In exact form, please repeat the records from their opening line down to the line with "(h : Host.Core.run", including that line.

>>

-- ==== Sys2Proof/Proofs/Runs.lean ====
section
/-! PROOFS. What a run that ends in a next state went through, and that no step is taken once the mark is set. -/

namespace Sys2Proof.Machine

/-- A run of one step more, by its first step. -/
theorem run_succ_eq_next_iff {M : Host.Core} {k : Nat} {s t : M.State} :
    M.run (k + 1) s = .next t ↔ ∃ u, M.step s = .next u ∧ M.run k u = .next t := by
  rw [Host.Core.run]
  cases M.step s with
  | next u => simp
  | fault r => simp
  | refused r => simp

/-- 92_eei_decisions.md D4: with the mark set the next event of the caller is not taken. -/
theorem step_marked {s : State} {e : Event} {rest : List Event} (hr : s.refused = true)
    (hp : s.pending = e :: rest) : step s = .refused .runRefused := by
  rcases step_cases s with ⟨hnil, _⟩ | ⟨_, _, _, hstep⟩
  · simp [hp] at hnil
  · exact hstep.trans (handle_marked _ hr)

/-- A state that a step went on from is unmarked. -/
theorem unmarked_of_step_eq_next {s t : State} (h : step s = .next t) : s.refused = false := by
  rcases step_cases s with ⟨_, hnone⟩ | ⟨_, _, _, hstep⟩
  · simp [hnone] at h
  · exact (handle_next_cases (hstep.symm.trans h)).1

/-- Every state a run passes before its last is there, and is unmarked: each of them is one a step went on from. -/
theorem run_earlier_unmarked {m n : Nat} {s t : State} (hmn : m < n)
    (h : Host.Core.run Sys2Proof.core n s = .next t) :
    ∃ u, Host.Core.run Sys2Proof.core m s = .next u ∧ u.refused = false := by
  induction m generalizing n s with
  | zero =>
    obtain ⟨k, rfl⟩ := Nat.exists_eq_add_one.2 hmn
    obtain ⟨_, hstep, _⟩ := run_succ_eq_next_iff.1 h
    exact ⟨s, rfl, unmarked_of_step_eq_next hstep⟩
  | succ m ih =>
    obtain ⟨k, rfl⟩ := Nat.exists_eq_add_one.2 (Nat.zero_lt_of_lt hmn)
    obtain ⟨s', hstep, hrest⟩ := run_succ_eq_next_iff.1 h
    obtain ⟨u, hu, hunmarked⟩ := ih (Nat.lt_of_succ_lt_succ hmn) hrest
    exact ⟨u, run_succ_eq_next_iff.2 ⟨s', hstep, hu⟩, hunmarked⟩

/-- Settles O42: a marked state takes no event, so every state that a run went on from was unmarked, by induction on the
number of steps before it. -/
theorem refusalMarkEndsTheRun : Obligations.RefusalMarkEndsTheRun :=
  ⟨fun _ _ _ hr hp => step_marked hr hp, fun _ _ _ _ hmn h => run_earlier_unmarked hmn h⟩

end Sys2Proof.Machine
end

section
/-! PROOFS. The four AddressSpace values and the function codes that belong to one. -/

namespace Sys2Proof

/-- 10_state.md R22: two modes and two segments make four values. -/
theorem AddressSpace.eq_one_of_four (s : AddressSpace) :
    s = .supervisorProgram ∨ s = .supervisorData ∨ s = .userProgram ∨ s = .userData := by
  rcases s with ⟨_ | _, _ | _⟩ <;> simp

theorem AddressSpace.fc_not_mem_unused (s : AddressSpace) : s.fc ∉ [0#3, 3#3, 4#3, 7#3] := by
  rcases s.eq_one_of_four with rfl | rfl | rfl | rfl <;> decide

/-- A code that no value has stands for none. -/
theorem AddressSpace.ofFc_eq_none_of_unused {c : BitVec 3} (hc : c ∈ [0#3, 3#3, 4#3, 7#3]) :
    AddressSpace.ofFc c = none := by
  refine Option.eq_none_iff_forall_ne_some.2 fun s hs => ?_
  exact s.fc_not_mem_unused (AddressSpace.ofFc_eq_some.1 hs ▸ hc)

/-- Settles O1: the codes are `fc` evaluated, and the unused ones follow from `ofFc` being the inverse of `fc`. -/
theorem functionCodesOfAddressSpaces : Obligations.FunctionCodesOfAddressSpaces :=
  ⟨rfl, rfl, rfl, rfl, AddressSpace.eq_one_of_four, by decide, AddressSpace.fc_not_mem_unused,
    fun _ hc => AddressSpace.ofFc_eq_none_of_unused hc⟩

end Sys2Proof
end

section
/-! PROOFS. The invariant holds of fresh and unconstructed states, and every step keeps it. -/

namespace Sys2Proof

theorem Params.wellFormed_iff {p : Params} :
    p.wellFormed = true ↔ (0 < p.size ∧ p.size ≤ Machine.maxSize) ∧ p.pageBits ≤ Machine.maxPageBits := by
  simp [Params.wellFormed, Params.sizeOk, Params.pageBitsOk]

namespace Machine

/-- With no storage and nothing in flight, the invariant is a legal configuration and no history before construction. -/
theorem State.Inv.of_empty {s : State} (hb : s.pageBits ≤ maxPageBits)
    (hs : s.life ≠ .unconstructed → 0 < s.size ∧ s.size ≤ maxSize) (hm : s.mem = []) (hp : s.pages = [])
    (hh : s.life = .unconstructed → s.history = []) (hf : s.inFlight = none) : s.Inv where
  pageBits_le := hb
  size_legal := hs
  dead_empty := fun _ => ⟨hm, hp⟩
  unconstructed_history := hh
  dead_idle := fun _ => hf
  mem_wf := hm ▸ Memory.wf_nil
  mem_lt := by simp [hm]
  mem_allocated := by simp [hm]
  pages_sorted := by simp [hp]
  pages_le := by simp [hp]

theorem State.fresh_inv {p : Params} (h : p.wellFormed = true) : (State.fresh p).Inv := by
  obtain ⟨hsize, hbits⟩ := Params.wellFormed_iff.1 h
  exact .of_empty hbits (fun _ => hsize) rfl rfl (fun _ => rfl) rfl

/-- 70_reset_and_hazards.md R103: an empty history leaves zero everywhere. -/
theorem State.fresh_replays (p : Params) : (State.fresh p).Replays := fun _ _ => rfl

theorem State.unconstructed_inv {b : Nat} (r : Bool) (hb : b ≤ maxPageBits) : (State.unconstructed b r).Inv :=
  .of_empty hb (fun h => absurd rfl h) rfl rfl (fun _ => rfl) rfl

/-- Settles O47: each of these states has no storage, no history and nothing in flight. -/
theorem freshStatesMeetTheInvariant : Obligations.FreshStatesMeetTheInvariant :=
  ⟨fun p h => ⟨State.fresh_inv h, State.fresh_replays p⟩, State.fresh_inv (by decide), State.fresh_replays _,
    fun _ r hb => State.unconstructed_inv r hb⟩

theorem State.Inv.refuse {s : State} (h : s.Inv) (why : RefuseReason) : (s.refuse why).Inv :=
  h.congr rfl rfl rfl rfl rfl h.unconstructed_history h.dead_idle

/-- Taking the next event off the list. -/
theorem State.Inv.with_pending {s : State} (h : s.Inv) (rest : List Event) : State.Inv { s with pending := rest } :=
  h.congr rfl rfl rfl rfl rfl h.unconstructed_history h.dead_idle

/-- A transaction in flight no more, before it completes. -/
theorem State.Inv.with_idle {s : State} (h : s.Inv) : State.Inv { s with inFlight := none } :=
  h.congr rfl rfl rfl rfl rfl h.unconstructed_history fun _ => rfl

/-- A live block takes a transaction up. -/
theorem State.Inv.with_inFlight {s : State} (h : s.Inv) (hl : s.life = .live) (i : Instr) (ans : Response) :
    State.Inv { s with inFlight := some i, response := ans } :=
  h.congr rfl rfl rfl rfl rfl h.unconstructed_history fun hn => absurd hl hn

theorem State.Inv.raiseConstructError {s : State} (h : s.Inv) (reason : ConstructReason) (n : Nat) :
    (s.raiseConstructError reason n).Inv :=
  h.congr rfl rfl rfl rfl rfl h.unconstructed_history h.dead_idle

theorem State.Inv.construct {s : State} (h : s.Inv) (n : Nat) : (s.construct n).Inv := by
  rcases s.construct_cases n with ⟨_, e⟩ | ⟨_, e⟩ | ⟨hpos, hle, e⟩
  · exact e ▸ h.raiseConstructError _ _
  · exact e ▸ h.raiseConstructError _ _
  · exact e ▸ .of_empty h.pageBits_le (fun _ => ⟨hpos, hle⟩) rfl rfl (fun _ => rfl) rfl

theorem State.Inv.release {s : State} (h : s.Inv) (hl : s.life = .live) : s.release.Inv :=
  .of_empty h.pageBits_le (fun _ => h.size_legal (by simp [hl])) rfl rfl (fun hu => nomatch hu) rfl

/-- A blocked transaction is refused by the name of what blocks it. -/
theorem exec_of_blocked {s : State} {why : RefuseReason} (hb : s.blocked = some why) (i : Instr) :
    exec i s = .next (s.refuse why) := by
  rcases exec_cases i s with ⟨_, ha, _⟩ | ⟨why', hb', _, e⟩
  · exact nomatch (State.blocked_eq_none.2 ha).symm.trans hb
  · obtain rfl := Option.some.inj (hb.symm.trans hb')
    exact e

/-- A transaction, accepted or refused, keeps the invariant. -/
theorem State.Inv.exec {s t : State} (h : s.Inv) {i : Instr} (he : exec i s = .next t) : t.Inv := by
  rcases exec_cases i s with ⟨_, ha, _⟩ | ⟨why, _, _, e⟩
  · obtain ⟨m, ps, d, ans, e, _, _, hi⟩ := exec_accepted i h ha
    obtain rfl := Host.Outcome.next.inj (e.symm.trans he)
    exact hi.congr rfl rfl rfl rfl rfl (fun hu => nomatch ha.1.symm.trans hu) (fun hn => absurd ha.1 hn)
  · obtain rfl := Host.Outcome.next.inj (e.symm.trans he)
    exact h.refuse why

/-- An event that is taken keeps the invariant, whichever it is. -/
theorem State.Inv.handle {s t : State} (h : s.Inv) {e : Event} (he : handle e s = .next t) : t.Inv := by
  obtain ⟨_, ⟨n, _, rfl⟩ | ⟨r, _, hr⟩ | ⟨r, i, _, _, ha, rfl⟩ | ⟨r, why, _, rfl⟩ | ⟨i, _, _, hc⟩ | ⟨_, hl, rfl⟩⟩ :=
    handle_next_cases he
  · exact h.construct n
  · rcases serve_cases r s with ⟨i, _, hi⟩ | ⟨e, _, hi⟩
    · exact h.exec (hi.symm.trans hr)
    · exact Host.Outcome.next.inj (hi.symm.trans hr) ▸ h.refuse _
  · exact h.with_inFlight ha.1 i _
  · exact h.refuse why
  · exact h.with_idle.exec hc
  · exact h.release hl

theorem State.Inv.step {s t : State} (h : s.Inv) (hs : step s = .next t) : t.Inv := by
  rcases step_cases s with ⟨_, hnone⟩ | ⟨e, rest, _, hstep⟩
  · exact nomatch hnone.symm.trans hs
  · exact (h.with_pending rest).handle (hstep.symm.trans hs)

/-- Settles O48: every event that is taken keeps the invariant, a transaction by what an accepted one leaves. -/
theorem stepKeepsTheInvariant : Obligations.StepKeepsTheInvariant := fun _ _ h hs => h.step hs

end Machine

end Sys2Proof
end

section
/-! PROOFS. What the page table holds: the storage, zeros in a new page, and through every transaction what no write stores to. -/

namespace Sys2Proof.Machine

/-- Settles O18: a page's byte is the storage's, and an unallocated page has no byte but zero. -/
theorem storageIsThePageTable : Obligations.StorageIsThePageTable := by
  intro s p h
  by_cases hg : s.pg p ∈ s.pages
  · rw [State.lookup_of_mem hg]
    exact (s.page_read p).symm
  · rw [State.lookup_of_not_mem hg]
    exact h.read_unallocated hg

/-- 10_state.md R30: allocation clears whatever the storage listed inside the page. -/
theorem State.allocate_page_self (s : State) (g : Nat) : (s.allocate g).page g = [] := by
  have hnone : (s.allocate g).mem.filter (fun c => s.pg c.1 == g) = [] := by simp [List.filter_filter]
  exact congrArg (List.map _) hnone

<<

=== Completed exercise ===
-- ==== Sys2Proof/Proofs/Runs.lean ====
section
/-! PROOFS. What a run that ends in a next state went through, and that no step is taken once the mark is set. -/

namespace Sys2Proof.Machine

/-- A run of one step more, by its first step. -/
theorem run_succ_eq_next_iff {M : Host.Core} {k : Nat} {s t : M.State} :
    M.run (k + 1) s = .next t ↔ ∃ u, M.step s = .next u ∧ M.run k u = .next t := by
  rw [Host.Core.run]
  cases M.step s with
  | next u => simp
  | fault r => simp
  | refused r => simp

/-- 92_eei_decisions.md D4: with the mark set the next event of the caller is not taken. -/
theorem step_marked {s : State} {e : Event} {rest : List Event} (hr : s.refused = true)
    (hp : s.pending = e :: rest) : step s = .refused .runRefused := by
  rcases step_cases s with ⟨hnil, _⟩ | ⟨_, _, _, hstep⟩
  · simp [hp] at hnil
  · exact hstep.trans (handle_marked _ hr)

/-- A state that a step went on from is unmarked. -/
theorem unmarked_of_step_eq_next {s t : State} (h : step s = .next t) : s.refused = false := by
  rcases step_cases s with ⟨_, hnone⟩ | ⟨_, _, _, hstep⟩
  · simp [hnone] at h
  · exact (handle_next_cases (hstep.symm.trans h)).1

/-- Every state a run passes before its last is there, and is unmarked: each of them is one a step went on from. -/
theorem run_earlier_unmarked {m n : Nat} {s t : State} (hmn : m < n)
    (h : Host.Core.run Sys2Proof.core n s = .next t) :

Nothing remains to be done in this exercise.